Saved data entries
● ● ●

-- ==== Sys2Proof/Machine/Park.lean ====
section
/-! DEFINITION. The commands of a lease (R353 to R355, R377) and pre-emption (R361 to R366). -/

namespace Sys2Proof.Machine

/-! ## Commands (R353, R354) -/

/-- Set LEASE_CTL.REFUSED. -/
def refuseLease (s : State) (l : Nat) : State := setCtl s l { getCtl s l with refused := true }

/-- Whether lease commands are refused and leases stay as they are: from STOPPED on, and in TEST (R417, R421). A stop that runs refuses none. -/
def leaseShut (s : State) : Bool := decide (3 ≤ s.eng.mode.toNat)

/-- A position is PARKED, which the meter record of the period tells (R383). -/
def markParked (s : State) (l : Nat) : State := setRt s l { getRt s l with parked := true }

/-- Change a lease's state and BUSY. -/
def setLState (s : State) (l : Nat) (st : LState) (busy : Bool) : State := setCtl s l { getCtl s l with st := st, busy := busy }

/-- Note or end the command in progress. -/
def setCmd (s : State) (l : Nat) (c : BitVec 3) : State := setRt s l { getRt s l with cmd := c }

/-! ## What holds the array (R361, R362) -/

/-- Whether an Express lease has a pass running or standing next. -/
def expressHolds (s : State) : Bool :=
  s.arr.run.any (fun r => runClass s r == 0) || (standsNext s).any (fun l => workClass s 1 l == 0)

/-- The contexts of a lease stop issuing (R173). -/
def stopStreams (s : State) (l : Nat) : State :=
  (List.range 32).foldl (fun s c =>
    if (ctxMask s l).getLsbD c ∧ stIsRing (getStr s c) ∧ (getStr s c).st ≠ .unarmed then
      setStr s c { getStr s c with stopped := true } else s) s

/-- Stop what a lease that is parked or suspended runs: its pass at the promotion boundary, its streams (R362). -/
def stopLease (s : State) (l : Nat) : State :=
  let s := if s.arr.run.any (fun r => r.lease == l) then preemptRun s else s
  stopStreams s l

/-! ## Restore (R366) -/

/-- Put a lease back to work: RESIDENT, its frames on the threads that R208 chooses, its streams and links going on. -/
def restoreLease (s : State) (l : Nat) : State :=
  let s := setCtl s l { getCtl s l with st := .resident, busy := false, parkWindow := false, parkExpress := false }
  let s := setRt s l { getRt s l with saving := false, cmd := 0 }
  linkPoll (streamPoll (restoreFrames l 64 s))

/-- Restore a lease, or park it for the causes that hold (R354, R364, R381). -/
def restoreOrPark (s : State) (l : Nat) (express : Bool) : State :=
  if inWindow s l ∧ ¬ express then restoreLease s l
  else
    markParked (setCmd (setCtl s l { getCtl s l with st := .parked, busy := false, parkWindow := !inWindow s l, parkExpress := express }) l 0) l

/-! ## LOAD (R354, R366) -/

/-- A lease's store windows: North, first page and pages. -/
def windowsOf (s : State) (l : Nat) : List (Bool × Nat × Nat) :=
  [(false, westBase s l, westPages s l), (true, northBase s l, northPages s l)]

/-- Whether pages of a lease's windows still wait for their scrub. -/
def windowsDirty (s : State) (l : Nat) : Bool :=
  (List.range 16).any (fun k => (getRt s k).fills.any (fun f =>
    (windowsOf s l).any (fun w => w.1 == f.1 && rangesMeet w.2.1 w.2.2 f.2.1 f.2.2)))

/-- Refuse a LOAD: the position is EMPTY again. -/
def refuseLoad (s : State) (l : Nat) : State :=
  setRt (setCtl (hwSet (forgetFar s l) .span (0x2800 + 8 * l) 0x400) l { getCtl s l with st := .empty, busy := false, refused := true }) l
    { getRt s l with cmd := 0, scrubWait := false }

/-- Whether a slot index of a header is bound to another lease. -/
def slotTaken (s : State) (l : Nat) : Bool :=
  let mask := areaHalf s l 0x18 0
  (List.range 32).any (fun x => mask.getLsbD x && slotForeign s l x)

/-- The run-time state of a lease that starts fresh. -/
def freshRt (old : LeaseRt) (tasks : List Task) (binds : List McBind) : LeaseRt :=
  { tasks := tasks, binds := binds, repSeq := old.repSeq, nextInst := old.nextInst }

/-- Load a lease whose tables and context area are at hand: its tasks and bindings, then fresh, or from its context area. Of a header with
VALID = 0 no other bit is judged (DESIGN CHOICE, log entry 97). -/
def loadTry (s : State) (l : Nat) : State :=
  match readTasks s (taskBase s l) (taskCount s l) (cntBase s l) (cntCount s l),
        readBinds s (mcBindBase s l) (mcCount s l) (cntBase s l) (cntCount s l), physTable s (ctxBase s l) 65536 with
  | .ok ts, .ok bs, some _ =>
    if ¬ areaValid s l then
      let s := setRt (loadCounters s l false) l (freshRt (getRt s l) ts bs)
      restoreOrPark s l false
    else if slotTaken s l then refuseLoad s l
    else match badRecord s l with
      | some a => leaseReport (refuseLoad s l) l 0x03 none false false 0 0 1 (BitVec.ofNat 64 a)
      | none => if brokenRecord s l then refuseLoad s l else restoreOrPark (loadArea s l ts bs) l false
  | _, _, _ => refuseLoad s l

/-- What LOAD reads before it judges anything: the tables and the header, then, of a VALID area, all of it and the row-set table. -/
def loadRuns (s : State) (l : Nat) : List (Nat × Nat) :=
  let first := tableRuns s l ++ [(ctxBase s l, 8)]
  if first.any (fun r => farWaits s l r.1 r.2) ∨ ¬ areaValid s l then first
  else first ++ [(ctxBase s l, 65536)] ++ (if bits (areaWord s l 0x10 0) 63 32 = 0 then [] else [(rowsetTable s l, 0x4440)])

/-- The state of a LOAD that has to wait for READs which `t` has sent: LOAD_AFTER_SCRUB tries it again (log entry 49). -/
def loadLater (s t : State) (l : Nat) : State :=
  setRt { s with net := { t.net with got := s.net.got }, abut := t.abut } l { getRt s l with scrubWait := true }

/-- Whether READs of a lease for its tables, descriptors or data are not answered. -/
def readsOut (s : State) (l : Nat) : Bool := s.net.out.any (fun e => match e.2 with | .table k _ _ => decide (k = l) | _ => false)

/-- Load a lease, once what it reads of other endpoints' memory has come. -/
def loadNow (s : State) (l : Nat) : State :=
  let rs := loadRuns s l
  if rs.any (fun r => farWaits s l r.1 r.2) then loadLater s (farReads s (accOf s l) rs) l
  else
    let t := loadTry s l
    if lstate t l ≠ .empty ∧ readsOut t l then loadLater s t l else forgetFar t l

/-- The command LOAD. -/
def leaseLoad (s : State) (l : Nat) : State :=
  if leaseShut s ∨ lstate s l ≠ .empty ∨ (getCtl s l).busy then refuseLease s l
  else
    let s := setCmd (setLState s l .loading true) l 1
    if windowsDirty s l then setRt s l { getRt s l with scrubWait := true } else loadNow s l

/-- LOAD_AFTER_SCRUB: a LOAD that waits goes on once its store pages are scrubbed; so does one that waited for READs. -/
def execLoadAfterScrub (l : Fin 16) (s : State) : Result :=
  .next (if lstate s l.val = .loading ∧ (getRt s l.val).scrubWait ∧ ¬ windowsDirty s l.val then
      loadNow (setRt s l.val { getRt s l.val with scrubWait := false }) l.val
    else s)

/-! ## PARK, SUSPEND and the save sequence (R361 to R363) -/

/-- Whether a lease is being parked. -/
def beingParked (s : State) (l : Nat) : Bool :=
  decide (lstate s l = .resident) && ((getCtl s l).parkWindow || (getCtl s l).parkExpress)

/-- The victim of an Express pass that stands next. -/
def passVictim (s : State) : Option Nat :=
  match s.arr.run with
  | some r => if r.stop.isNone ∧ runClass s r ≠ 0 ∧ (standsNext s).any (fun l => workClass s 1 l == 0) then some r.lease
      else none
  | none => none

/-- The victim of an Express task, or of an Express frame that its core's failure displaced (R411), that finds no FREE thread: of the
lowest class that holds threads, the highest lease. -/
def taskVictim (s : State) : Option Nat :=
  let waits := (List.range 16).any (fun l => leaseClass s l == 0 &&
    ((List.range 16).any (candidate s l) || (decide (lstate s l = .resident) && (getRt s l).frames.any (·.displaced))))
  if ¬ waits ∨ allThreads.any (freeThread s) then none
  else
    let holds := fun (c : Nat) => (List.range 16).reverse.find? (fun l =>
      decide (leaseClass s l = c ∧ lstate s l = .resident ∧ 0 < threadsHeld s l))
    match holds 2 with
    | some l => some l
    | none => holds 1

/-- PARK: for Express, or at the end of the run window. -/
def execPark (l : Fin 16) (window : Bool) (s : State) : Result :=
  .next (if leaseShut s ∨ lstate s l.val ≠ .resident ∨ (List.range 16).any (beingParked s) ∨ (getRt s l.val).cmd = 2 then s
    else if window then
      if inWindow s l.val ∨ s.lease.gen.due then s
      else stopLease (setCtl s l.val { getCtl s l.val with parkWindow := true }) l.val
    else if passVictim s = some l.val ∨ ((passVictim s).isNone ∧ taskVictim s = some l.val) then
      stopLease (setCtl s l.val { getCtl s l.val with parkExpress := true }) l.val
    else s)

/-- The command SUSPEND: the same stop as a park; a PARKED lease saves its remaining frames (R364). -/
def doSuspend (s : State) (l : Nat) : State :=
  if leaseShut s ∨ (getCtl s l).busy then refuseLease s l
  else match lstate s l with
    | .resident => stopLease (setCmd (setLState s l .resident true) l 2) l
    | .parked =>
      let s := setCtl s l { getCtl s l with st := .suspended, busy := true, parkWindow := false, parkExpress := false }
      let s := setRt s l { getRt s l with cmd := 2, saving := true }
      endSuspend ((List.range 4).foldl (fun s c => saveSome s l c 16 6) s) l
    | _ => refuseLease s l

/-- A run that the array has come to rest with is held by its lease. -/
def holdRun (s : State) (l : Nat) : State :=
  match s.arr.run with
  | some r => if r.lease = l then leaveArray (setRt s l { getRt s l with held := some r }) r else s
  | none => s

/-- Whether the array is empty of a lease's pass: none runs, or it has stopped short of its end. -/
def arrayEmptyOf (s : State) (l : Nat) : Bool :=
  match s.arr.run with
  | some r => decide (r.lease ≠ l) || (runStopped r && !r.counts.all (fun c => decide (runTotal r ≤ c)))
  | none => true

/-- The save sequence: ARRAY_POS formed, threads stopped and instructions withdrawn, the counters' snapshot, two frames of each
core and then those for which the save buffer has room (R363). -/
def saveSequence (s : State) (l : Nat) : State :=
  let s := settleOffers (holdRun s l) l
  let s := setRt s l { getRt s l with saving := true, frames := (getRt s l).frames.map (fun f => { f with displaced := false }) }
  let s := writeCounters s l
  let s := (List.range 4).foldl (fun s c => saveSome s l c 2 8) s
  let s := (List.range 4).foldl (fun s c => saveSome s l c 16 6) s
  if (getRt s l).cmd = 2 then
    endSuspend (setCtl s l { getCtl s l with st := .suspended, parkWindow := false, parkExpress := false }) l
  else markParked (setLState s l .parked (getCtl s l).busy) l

● ● ●

Work to be completed: Set down only the lines above that fall between the line holding "(R361, R362) -/" and the line holding "their scrub. -/", inclusive, keeping each exact.

Answer box:
/-! ## What holds the array (R361, R362) -/

/-- Whether an Express lease has a pass running or standing next. -/
def expressHolds (s : State) : Bool :=
  s.arr.run.any (fun r => runClass s r == 0) || (standsNext s).any (fun l => workClass s 1 l == 0)

/-- The contexts of a lease stop issuing (R173). -/
def stopStreams (s : State) (l : Nat) : State :=
  (List.range 32).foldl (fun s c =>
    if (ctxMask s l).getLsbD c ∧ stIsRing (getStr s c) ∧ (getStr s c).st ≠ .unarmed then
      setStr s c { getStr s c with stopped := true } else s) s

/-- Stop what a lease that is parked or suspended runs: its pass at the promotion boundary, its streams (R362). -/
def stopLease (s : State) (l : Nat) : State :=
  let s := if s.arr.run.any (fun r => r.lease == l) then preemptRun s else s
  stopStreams s l

/-! ## Restore (R366) -/

/-- Put a lease back to work: RESIDENT, its frames on the threads that R208 chooses, its streams and links going on. -/
def restoreLease (s : State) (l : Nat) : State :=
  let s := setCtl s l { getCtl s l with st := .resident, busy := false, parkWindow := false, parkExpress := false }
  let s := setRt s l { getRt s l with saving := false, cmd := 0 }
  linkPoll (streamPoll (restoreFrames l 64 s))

/-- Restore a lease, or park it for the causes that hold (R354, R364, R381). -/
def restoreOrPark (s : State) (l : Nat) (express : Bool) : State :=
  if inWindow s l ∧ ¬ express then restoreLease s l
  else
    markParked (setCmd (setCtl s l { getCtl s l with st := .parked, busy := false, parkWindow := !inWindow s l, parkExpress := express }) l 0) l

/-! ## LOAD (R354, R366) -/

/-- A lease's store windows: North, first page and pages. -/
def windowsOf (s : State) (l : Nat) : List (Bool × Nat × Nat) :=
  [(false, westBase s l, westPages s l), (true, northBase s l, northPages s l)]

/-- Whether pages of a lease's windows still wait for their scrub. -/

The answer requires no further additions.